[Opening TASK INPUT section]

/-- 50_laws.md section 2 (the spec derives it from R80, R95, R110): RBIT keeps the number of set bits; the single-bit and the single-clear-bit classes, for every k. At N = 1 the single clear bit leaves 0, so the clear-bit counts are stated for N > 1. -/
def Obligations.SingleBitClasses : Prop :=
  (∀ (n : Nat) (x : BitVec n), popCount (rbit x) = popCount x) ∧
  (∀ n k : Nat, k < n →
    rbit (BitVec.twoPow n k) = BitVec.twoPow n (n - 1 - k) ∧
    clz (BitVec.twoPow n k) = n - 1 - k ∧ ctz (BitVec.twoPow n k) = k) ∧
  (∀ n k : Nat, 1 < n → k < n →
    clz (~~~ BitVec.twoPow n k) = (if k = n - 1 then 1 else 0) ∧
    ctz (~~~ BitVec.twoPow n k) = (if k = 0 then 1 else 0) ∧
    rbit (~~~ BitVec.twoPow n k) = ~~~ BitVec.twoPow n (n - 1 - k))

/-! ## The reference structures -/

/-- 40_clz.md section 4 (informative; its last sentence is the spec's derivation): the CLZ tree computes CLZ at both widths, with 5 and 6 stages; without the zero detect its stages alone give N - 1 for x = 0. -/
def Obligations.ClzTreeComputesClz : Prop :=
  (∀ x : BitVec 32, clzTree 5 x = clz x) ∧ (∀ x : BitVec 64, clzTree 6 x = clz x) ∧
  clzStages 0#32 0 (stages 5) = 31 ∧ clzStages 0#64 0 (stages 6) = 63 ∧
  stages 5 = [16, 8, 4, 2, 1] ∧ stages 6 = [32, 16, 8, 4, 2, 1]

/-- 41_ctz.md section 4 (informative; its last sentence is the spec's derivation): the CTZ mirror tree computes CTZ at both widths, with 5 and 6 stages; without the zero detect its stages alone give N - 1 for x = 0. -/
def Obligations.CtzTreeComputesCtz : Prop :=
  (∀ x : BitVec 32, ctzTree 5 x = ctz x) ∧ (∀ x : BitVec 64, ctzTree 6 x = ctz x) ∧
  ctzStages 0#32 0 (stages 5) = 31 ∧ ctzStages 0#64 0 (stages 6) = 63

/-- 41_ctz.md section 4 (the spec derives it from R80, R95, R110): CTZ is CLZ of the reversal, at 0 too; so the reversal network feeding the CLZ tree is a CTZ tree. -/
def Obligations.ReversalFeedingClzTreeIsCtz : Prop :=
  (∀ (n : Nat) (x : BitVec n), ctz x = clz (rbit x)) ∧
  (∀ x : BitVec 32, ctzByReversal 5 x = ctz x) ∧ (∀ x : BitVec 64, ctzByReversal 6 x = ctz x)

/-- R115: the loop that shifts its accumulator left computes RBIT; the other reading of the source's prose returns x unchanged. -/
def Obligations.ReversingLoopComputesRbit : Prop :=
  ∀ (n : Nat) (x : BitVec n), rbitLoop x = rbit x ∧ rejectedLoop x = x

/-- 50_laws.md section 2, for the structures the spec names: the result depends on `ctl` and `opnd` only, not on how the block is built: an evaluation whose counts come from the trees (or CTZ from the composition) and whose reversal comes from the loop completes with the very state the meaning gives. -/
def Obligations.ResultDoesNotDependOnStructure : Prop :=
  ∀ s : State,
    exec .clz32 s = evaluate 32 (fun x => packCount (clzTree 5 x)) s ∧
    exec .clz64 s = evaluate 64 (fun x => packCount (clzTree 6 x)) s ∧
    exec .ctz32 s = evaluate 32 (fun x => packCount (ctzTree 5 x)) s ∧
    exec .ctz64 s = evaluate 64 (fun x => packCount (ctzTree 6 x)) s ∧
    exec .ctz32 s = evaluate 32 (fun x => packCount (ctzByReversal 5 x)) s ∧
    exec .ctz64 s = evaluate 64 (fun x => packCount (ctzByReversal 6 x)) s ∧
    exec .rbit32 s = evaluate 32 (fun x => packValue (rbitLoop x)) s ∧
    exec .rbit64 s = evaluate 64 (fun x => packValue (rbitLoop x)) s
end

[Closing TASK INPUT section]

# TASK OBJECTIVE
When you reach the line containing "def Obligations.CtzTreeComputesCtz : Prop" in the data above, start copying exactly, and stop after the line containing "rejectedLoop x = x".

# RESPONSE BOX
def Obligations.CtzTreeComputesCtz : Prop :=
  (∀ x : BitVec 32, ctzTree 5 x = ctz x) ∧ (∀ x : BitVec 64, ctzTree 6 x = ctz x) ∧
  ctzStages 0#32 0 (stages 5) = 31 ∧ ctzStages 0#64 0 (stages 6) = 63

/-- 41_ctz.md section 4 (the spec derives it from R80, R95, R110): CTZ is CLZ of the reversal, at 0 too; so the reversal network feeding the CLZ tree is a CTZ tree. -/
def Obligations.ReversalFeedingClzTreeIsCtz : Prop :=
  (∀ (n : Nat) (x : BitVec n), ctz x = clz (rbit x)) ∧
  (∀ x : BitVec 32, ctzByReversal 5 x = ctz x) ∧ (∀ x : BitVec 64, ctzByReversal 6 x = ctz x)

/-- R115: the loop that shifts its accumulator left computes RBIT; the other reading of the source's prose returns x unchanged. -/
def Obligations.ReversingLoopComputesRbit : Prop :=
  ∀ (n : Nat) (x : BitVec n), rbitLoop x = rbit x ∧ rejectedLoop x = x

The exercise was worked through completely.